Again the paradox. The baron believed simultaneously in the wrath of God and the love of Brother Sun and Sister Moon—and could speak of them both in the same breath. Ross envied his certainty.
“The gods do work in mysterious ways,” Tintagos continued. “They close off one path and show another. I resolved to live on, to be a good lord, and to serve my people. One day I would see her again. In the moment of my resolution, they brought you to me, a sweet and holy consolation. Elaine’s son. My son. Our joy. My delight. In that moment I knew what the gods want from us: Above all, do not despair. Though sorrow comes, look for good in the world.”
Tears filled the man’s eyes; Ross saw them through his own. The baron grunted and Ross cleared his throat. They both bit into more meat and washed it down with gulps of wine.
After some silence, Ross said, “Quinn is dangerous.
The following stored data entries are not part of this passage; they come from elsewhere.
-- ==== Sys2Proof/Machine/Imp.lean ====
section
/-! DEFINITION. The commands of impositions and of the SYNC page (spec/09_impositions.md R203 to R224, R538): posts, cancels, the
feeder, launches of module slots, marks and rings, skips, launch reports, SYNC_IN, PPS_OUT, reaction rules. -/

namespace Sys2Proof.Machine

/-! ### Posting (R206, R207) -/

/-- The four words of post slot p. -/
def State.slotWord (s : State) (p w : Nat) : Word := s.wd (IMP.SLOT.addr 0 (4 * p + w))

/-- The post of slot p by writer `h`: an outcome code, or the impression on its sheet. `whole` says that the press wrote all four
words (R206). -/
def State.postSlot (s : State) (h p : Nat) (whole : Bool) : Option Nat × State :=
  let t := (s.slotWord p 0).toNat * 2 ^ 32 + (s.slotWord p 1).toNat
  let w2 := s.slotWord p 2
  let arg := s.slotWord p 3
  let c := if whole then s.postChk h t w2 arg else some errRange
  match c with
  | some c => (some c, s)
  | none => (none, s.putImpression h t w2 arg)

/-- Note in a session's POST_OK which slots of a posting press were accepted. -/
def State.notePost (s : State) (w : Writer) (ok : Word) : State :=
  match w with
  | .host k => s.upSess k fun x => { x with postOk := ok }
  | _ => s

/-- A press that writes the four words of one slot. A refused post refuses its word 2, which keeps its value (R120, R206). -/
def State.impPost (s : State) (w : Writer) (p : Nat) (ws : List Word) : State :=
  if !s.writable w .imp (0x80 + 4 * p) then s
  else
    let was := s.slotWord p 2
    let s := (ws.zip (List.range 4)).foldl (fun s e => storeEff .imp (0x80 + 4 * p + e.2) e.1 0 s) s
    let s := s.pressedOn .imp true
    if impAction (s.slotWord p 2) = 0 then s
    else match s.postSlot w.holder p true with
      | (some c, s) => ((s.recordErr w .imp (0x82 + 4 * p) c false).setWd (IMP.SLOT.addr 0 (4 * p + 2)) was).notePost w 0
      | (none, s) => s.notePost w (bitMask p p)

def execImpPost (k : SessId) (p : Fin 32) (w0 w1 w2 w3 : Word) (s : State) : Out :=
  fin (s.impPost (.host k) p.val [w0, w1, w2, w3])

/-! ### The words of the IMP page with rules of their own (R208, R212, R220, R224) -/

/-- May the writer write rule r as it would stand: the rights its template needs (R220)? -/
def State.ruleRights (s : State) (w : Writer) (r : Nat) : Bool :=
  s.impRights w.holder (s.wd (IMP.RULE_TEMPLATE.addr 0 r)) (s.wd (IMP.RULE_TEMPLATE_ARG.addr 0 r))

/-- The ranges of rule r as it would stand. -/
def State.ruleOk (s : State) (r : Nat) : Bool :=
  let d := s.g IMP.RULE_DELAY_US 0 r
  let src := s.g IMP.RULE_SOURCE 0 r
  src != 3 && decide (d ≤ 1000000) && (src == 2 || decide (300 ≤ d))

/-- The checks of one IMP word, on the state that the press would leave. -/
def impChk (w : Writer) (off : Nat) (v : Word) (s : State) : Option Nat :=
  if off = 0x11 then (if bitAt v 0 && s.run .imp then some errStopped else none)
  else if off = 0x12 then (if 16 < bitsOf v 20 16 then some errRange else none)
  else if 0x20 ≤ off ∧ off < 0x30 then
    (if !s.ruleRights w ((off - 0x20) / 4) then some errRights else if s.ruleOk ((off - 0x20) / 4) then none else some errRange)
  else if 0x40 ≤ off ∧ off ≤ 0x50 then (if 256 < bitsOf v 8 0 then some errRange else none)
  else none

/-- CANCEL with DO = 1. -/
def impCancelEff (v : Word) (s : State) : State :=
  if !bitAt v 31 then s
  else
    let (gone, late, s) := s.cancelTag (bitsOf v 20 16) (bitsOf v 11 0)
    (s.put IMP.RES_CANCELLED 0 gone).put IMP.RES_TOO_LATE 0 late

/-- The effect of an accepted IMP word, the posts apart. -/
def impEff (w : Writer) (off : Nat) (v proof : Word) (s : State) : State :=
  if off = 2 then (storeEff .imp 2 v proof s).impStopped
  else if off = 0x11 then (if bitAt v 0 then s.unarmAll else s)
  else if off = 0x12 then impCancelEff v s
  else if 0x20 ≤ off ∧ off < 0x30 then
    let s := storeEff .imp off v proof s
    let o : Option SessId := match w with | .host k => some k | _ => none
    { s with imp := { s.imp with ruleOwner := s.imp.ruleOwner.setIfInBounds ((off - 0x20) / 4) o } }
  else storeEff .imp off v proof s

/-- One writer's write of one IMP word. -/
def impPress (w : Writer) (off : Nat) (v proof : Word) (s : State) : State :=
  pressOne w .imp off v proof (impChk w off v) (impEff w off v proof) s

def execImpDisarm (w : Writer) (s : State) : Out := fin (impPress w 0x11 1 0 s)
def execImpCancel (w : Writer) (v : Word) (s : State) : Out := fin (impPress w 0x12 v 0 s)
def execImpRun (w : Writer) (v : Word) (s : State) : Out := fin (impPress w 2 v 0 s)

/-! ### The feeder (R209) -/

def execFeederArm (sh m : Nat) (s : State) : Out := fin (s.feed sh m)

/-! ### Launches with no block of their own (R205, R219, R222) -/

/-- The engine-mark slug's source (Table: Action codes). -/
def markSource : Nat := 0x3E

/-- The slug carries the instant of the launch in lane time. -/
def execMark (n : LaneId) (s : State) : Out :=
  fin (if s.farUp n then
    s.launchNext n.val 0xA (fun x s =>
      (none, s.slug n markSource 0 (BitVec.ofNat 32 (s.launchAt n x)) (BitVec.ofNat 32 (impTag x.w2)) x.arg)) else s)

/-- A RING launches in its lane's slots from a lane sheet and in the module slots from the module sheet (R209). -/
def execImpRing (m : Nat) (s : State) : Out :=
  fin (if h : m < 16 then
      (if s.farUp ⟨m, h⟩ then s.launchNext m 0xB (fun x s => (none, s.ring (bitsOf x.arg 9 0))) else s)
    else if m = moduleSlots then s.launchNext m 0xB (fun x s => (none, s.ring (bitsOf x.arg 9 0))) else s)

/-- SYNC_OUT takes a level; a pulse is noted with the clock at which it ends. -/
def State.syncOut (s : State) (level : Nat) (pulse : Option Nat) : State :=
  State.put { s with imp := { s.imp with pulse := pulse } } SYNC.OUT_LEVEL 0 level

/-- Ticks of the system clock in 100 ns, the unit of a pulse's width. -/
def pulseTicks : Nat := 20

def execSyncOut (s : State) : Out :=
  fin (s.launchNext moduleSlots 0x20 (fun x s =>
    (none, s.syncOut (b2n (bitsOf x.arg 1 0 != 0)) (if bitsOf x.arg 1 0 = 2 then some (s.clock + bitsOf x.arg 31 16 * pulseTicks) else none))))

def execSyncOutPulseEnd (s : State) : Out :=
  fin (match s.imp.pulse with
    | some t => if t ≤ s.clock then s.syncOut 0 none else s
    | none => s)

/-- The 46 bytes of a trigger frame from VERSION to the padding (Table: Trigger frame). -/
def TrigFrame.body (f : TrigFrame) : List Byte :=
  [1, 1] ++ beBytes 2 f.group ++ beBytes 2 f.tag ++ beBytes 8 f.launch ++ beBytes 8 f.issued ++ List.replicate 24 0

/-- The destination of trigger frames and their Ethertype. -/
def trigDest : Nat := 0x0300C07E0001
def trigType : Nat := 0x88B5

def execEthLaunch (s : State) : Out :=
  fin (s.launchNext moduleSlots 0x21 (fun x s =>
    let f : TrigFrame := ⟨bitsOf x.arg 15 0, impTag x.w2, (x.time + bitsOf x.arg 31 16 * 1000000) % 2 ^ 64, x.time⟩
    (none, State.netSend { s with imp := { s.imp with trigSent := if s.on NET.UP 0 then some f else s.imp.trigSent } }
      true trigDest trigType f.body)))

/-! ### Skips and reports (R212, R538) -/

/-- The first impression of a sheet that group m has still to launch and that `ok` admits. -/
def State.firstTodo (s : State) (sh m : Nat) (ok : Impression → Bool) : Option Impression :=
  (s.onSheet sh).foldl (fun b x => if x.todo.contains m && ok x then
    (match b with | none => some x | some y => if impBefore x y then some x else b) else b) none

/-- Group m skips an impression: reported by the far side where a slot held it, counted at once where Chase decides (R538). -/
def State.skipOne (s : State) (m : Nat) (x : Impression) (kind : LaunchKind) : State :=
  if x.slots.contains m then s.slotDone m x kind
  else (s.setImpression { x with todo := x.todo.filter (· != m) }).countLaunch ⟨x.sheet, x.w2, x.arg, kind, []⟩

/-- An arming is on its way to group m's slot: neither Chase nor the slot judges the impression meanwhile. -/
def inTransit (m : Nat) (x : Impression) : Bool := x.armed.contains m && !x.slots.contains m

/-- An impression later than LATE_TOL that is handled as SKIP. -/
def execImpressionSkip (sh m : Nat) (s : State) : Out :=
  fin (match s.firstTodo sh m (fun x => s.impSkips x && !inTransit m x && decide ((s.lateTol : Int) < s.lateness m x)) with
    | none => s
    | some x => s.skipOne m x .skipped)

/-- An impression that has not launched 2.000 s after its TIME. -/
def execImpressionExpired (sh m : Nat) (s : State) : Out :=
  fin (match s.firstTodo sh m (fun x => !inTransit m x && decide (2 * (second : Int) ≤ s.lateness m x)) with
    | none => s
    | some x => s.skipOne m x .expired)

/-- Chase enters in the near-side image what a launch set on a mirrored page, and the page counts it (R205). -/
def State.imageLaunch (s : State) (n : LaneId) (r : LaunchRep) : State :=
  let im (s : State) (f : Fld) (v : Nat) : State :=
    let a := f.addr n.val 0
    { s with image := sset resetWord s.image a (withBits (sget resetWord s.image a) f.hi f.lo v) }
  let act := impAction r.w2
  let m := bitsOf r.arg 3 0
  if act = 1 then
    let v (i : Nat) : Nat := r.vals[i]?.getD 0
    let s := im (im (im (im (im s SMU.LEVEL (v 0)) SMU.LIMIT (v 1)) SMU.IRANGE (v 2)) SMU.DWELL_MS (v 3)) SMU.RATE (v 4)
    s.launchCounted (.lane n .smu)
  else if act = 2 then
    let a := (Page.lane n .smu).at_ 2
    let s := { s with image := sset resetWord s.image a (withBits (sget resetWord s.image a) 0 0 0) }
    s.launchCounted (.lane n .smu)
  else if act = 3 then (im s CHAIN.WIN (s.gi CHAIN.WIN n ||| m)).launchCounted (.lane n .chain)
  else if act = 4 then (im s CHAIN.WIN (s.gi CHAIN.WIN n &&& (15 - m))).launchCounted (.lane n .chain)
  else if act = 5 then
    let m := bitsOf r.arg 7 0
    (im s TMR.DIO_OUT ((s.gi TMR.DIO_OUT n &&& (255 - m)) ||| (bitsOf r.arg 15 8 &&& m))).launchCounted (.lane n .tmr)
  else s

def execLaunchReport (n : LaneId) (s : State) : Out :=
  fin (match (s.lane n).reports with
    | [] => s
    | r :: rest =>
      if !s.live n then s
      else
        let s := s.upLane n fun l => { l with reports := rest }
        let s := match r.kind with
          | .onTime => s.imageLaunch n r
          | .late _ => s.imageLaunch n r
          | _ => s
        s.countLaunch r)

/-! ### Reaction rules (R220, R223) -/

/-- Rule r posts its template with a TIME. -/
def State.rulePost (s : State) (r time : Nat) : State :=
  let h := match s.imp.ruleOwner[r]?.getD none with | some k => k.val | none => 0x20
  let w2 := s.wd (IMP.RULE_TEMPLATE.addr 0 r)
  let arg := s.wd (IMP.RULE_TEMPLATE_ARG.addr 0 r)
  match s.postChk h time w2 arg with
  | some c => ((s.bump IMP.REFUSED 0).impException 3 (impSheet w2) c (impTag w2)).raise .imp 2
  | none => (s.putImpression h time w2 arg).raise .imp 6

/-- The rules that an event of source `src` with GROUP `g` sets off, in order; `t` is the captured or launch time. -/
def State.fireRules (s : State) (src g t : Nat) : State :=
  (List.range 4).foldl (fun s r =>
    if s.on IMP.RULE_EN 0 r && s.g IMP.RULE_SOURCE 0 r == src && (src != 2 || s.g IMP.RULE_GROUP 0 r == g) then
      s.rulePost r (t + s.g IMP.RULE_DELAY_US 0 r * 1000) else s) s

/-- A frame to the trigger destination: `body` follows the addresses and any tag, from the Ethertype on. One whose Ethertype, VERSION or KIND
is another is dropped (R223). -/
def execTriggerFrameRx (h : EthHead) (body : List Byte) (s : State) : Out :=
  let part (a k : Nat) : Nat := beNat ((body.drop a).take k)
  fin (s.takeFrame h fun s =>
    if part 0 4 = trigType * 65536 + 0x0101 then
      let t := part 8 8
      let s := ((s.bump NET.RX_FRAMES 0).put IMP.TRIG_GROUP 0 (part 4 2)).put IMP.TRIG_TAG 0 (part 6 2)
      let s := (s.put IMP.TRIG_LAUNCH_HI 0 (t / 2 ^ 32)).put IMP.TRIG_LAUNCH_LO 0 (t % 2 ^ 32)
      ((s.bump IMP.TRIG_RX 0).raise .imp 7).fireRules 2 (part 4 2) t
    else s.dropFrame)

/-! ### SYNC_IN (R216, R217) -/

/-- What the SYNC page shows of the FIFO. -/
def State.syncShow (s : State) : State :=
  let q := s.imp.syncFifo
  let h := q.headD (false, 0)
  let s := (s.put SYNC.IN_STAT_COUNT 0 q.length).put SYNC.IN_STAT_HEAD_RISING 0 (b2n h.1)
  (s.put SYNC.IN_HEAD_HI 0 (h.2 / 2 ^ 32)).put SYNC.IN_HEAD_LO 0 (h.2 % 2 ^ 32)

/-- Entries of the SYNC_IN FIFO. -/
def syncMax : Nat := 16

/-- An edge of the SYNC_IN pin, which is without function while VIO is in neither window (R29). -/
def execSyncInEdge (rising : Bool) (s : State) : Out :=
  let sel := s.g SYNC.IN_CFG 0
  let t := s.rt64
  let near := match s.imp.lastEdge with | some u => decide (t < u + 100) | none => false
  fin (if !s.awake || vioLevel s.pwr.vio == 0 || !(if rising then sel == 1 || sel == 3 else sel == 2 || sel == 3) then s
    else if near || decide (syncMax ≤ s.imp.syncFifo.length) then (s.bump SYNC.IN_DROPS 0).raise .sync 1
    else
      let s := State.syncShow { s with imp := { s.imp with syncFifo := s.imp.syncFifo ++ [(rising, t)], lastEdge := some t } }
      (s.raise .sync 0).fireRules (if rising then 0 else 1) 0 t)

/-- PPS_OUT is held low (R218). -/
def State.ppsHeld (s : State) : Bool :=
  !s.on SYNC.PPS_EN 0 || (s.on SYNC.PPS_REQ_LOCK 0 && s.g REG.STATE 0 != 2 && s.g REG.STATE 0 != 4)

/-- PPS_OUT goes low where it is held low. -/
def State.ppsSettle (s : State) : State := { s with imp := { s.imp with ppsHigh := s.imp.ppsHigh && !s.ppsHeld } }

/-- The checks of one SYNC word. -/
def syncChk (off : Nat) (v : Word) (s : State) : Option Nat :=
  if off = 0x14 then (if s.g SYNC.IN_STAT_COUNT 0 < bitsOf v 4 0 then some errRange else none)
  else if off = 0x17 then (if bitsOf v 8 0 = 0 ∨ 500 < bitsOf v 8 0 then some errRange else none)
  else none

/-- The effect of an accepted SYNC word. -/
def syncEff (off : Nat) (v proof : Word) (s : State) : State :=
  if off = 0x14 then State.syncShow { s with imp := { s.imp with syncFifo := s.imp.syncFifo.drop (bitsOf v 4 0) } }
  else if off = 0x17 then (storeEff .sync off v proof s).ppsSettle
  else storeEff .sync off v proof s

def execInRelease (w : Writer) (v : Word) (s : State) : Out :=
  fin (pressOne w .sync 0x14 v 0 (syncChk 0x14 v) (syncEff 0x14 v 0) s)

/-- PPS_OUT has been high for WIDTH_MS. -/
def execPpsPulseEnd (s : State) : Out :=
  fin (if s.imp.ppsHigh && decide (s.imp.ppsAt + s.g SYNC.PPS_WIDTH_MS 0 * msTicks ≤ s.clock) then
    { s with imp := { s.imp with ppsHigh := false } } else s)

/-- What a J1 output with this level is driven to: `none` is high impedance, with VIO in neither window and in DORMANT and OFF; a module reset
drives it low (R29, R37). -/
def State.j1Out (s : State) (level : Bool) : Option Bool :=
  if vioLevel s.pwr.vio = 0 then none
  else match s.pwr.mode with
    | .off | .dormant => none
    | .inReset => some false
    | _ => some level

def State.syncOutPin (s : State) : Option Bool := s.j1Out (s.on SYNC.OUT_LEVEL 0)
def State.ppsOutPin (s : State) : Option Bool := s.j1Out s.imp.ppsHigh

end Sys2Proof.Machine
end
I’ve seen other cruel and vindictive men, but this one takes pleasure in cruelty. He refused to pray over the infant’s body and enjoyed telling me as much.”
“Aye, the sooner he leaves Tintagos, the better,” the baron said. “But let’s not dwell on the dead, not when my heart is so full of gratitude for your return. It will ease your mind to know Sir Yestin prevailed upon the wyrding woman to secretly bury the tiny body in sacred ground. Your little daughter is with Brother Sun and Sister Moon now.”
“It does, father. It does ease my mind.”
Little daughter.
Ross let out a sigh and tucked the loss away into a corner of his heart. He must get on with the business of living lest he be consumed by the fire burning in his head.
That fire had crept into his soul during the crusade, a low-burning flame of desolation and woe and hopelessness. It was a fire of infinite longing, and while it burned there was no room in his world for joy.
“Ha!” Lord Tintagos let out a sudden, boisterous laugh and rubbed his chin. “I have just the thing. I’ll order the Great Wyrding moved to the dining hall. Hang the tapestry right opposite the head table, in Quinn’s direct sight.”
“You wouldn’t.”
“Won’t he be amazed to hear the story of King Jowan’s wyrding woman, Frona? The greatest wyrder of all time, how she transformed our iron ore and made possible the Dumnos steel coveted by every cook, smithy, and warrior.”
As Ross laughed with his father, the thought of Dumnos steel again reminded him of being manipulated to give his sword to Henry. A sickening insight grabbed him and fed the fire in his head.
There was more to it than the mere gifting of a sword.
Sarumen was a brilliant tactician, always several steps ahead of the game. If civil war came to England, both sides would be evenly matched, with no advantage in the number of men or fortified castles.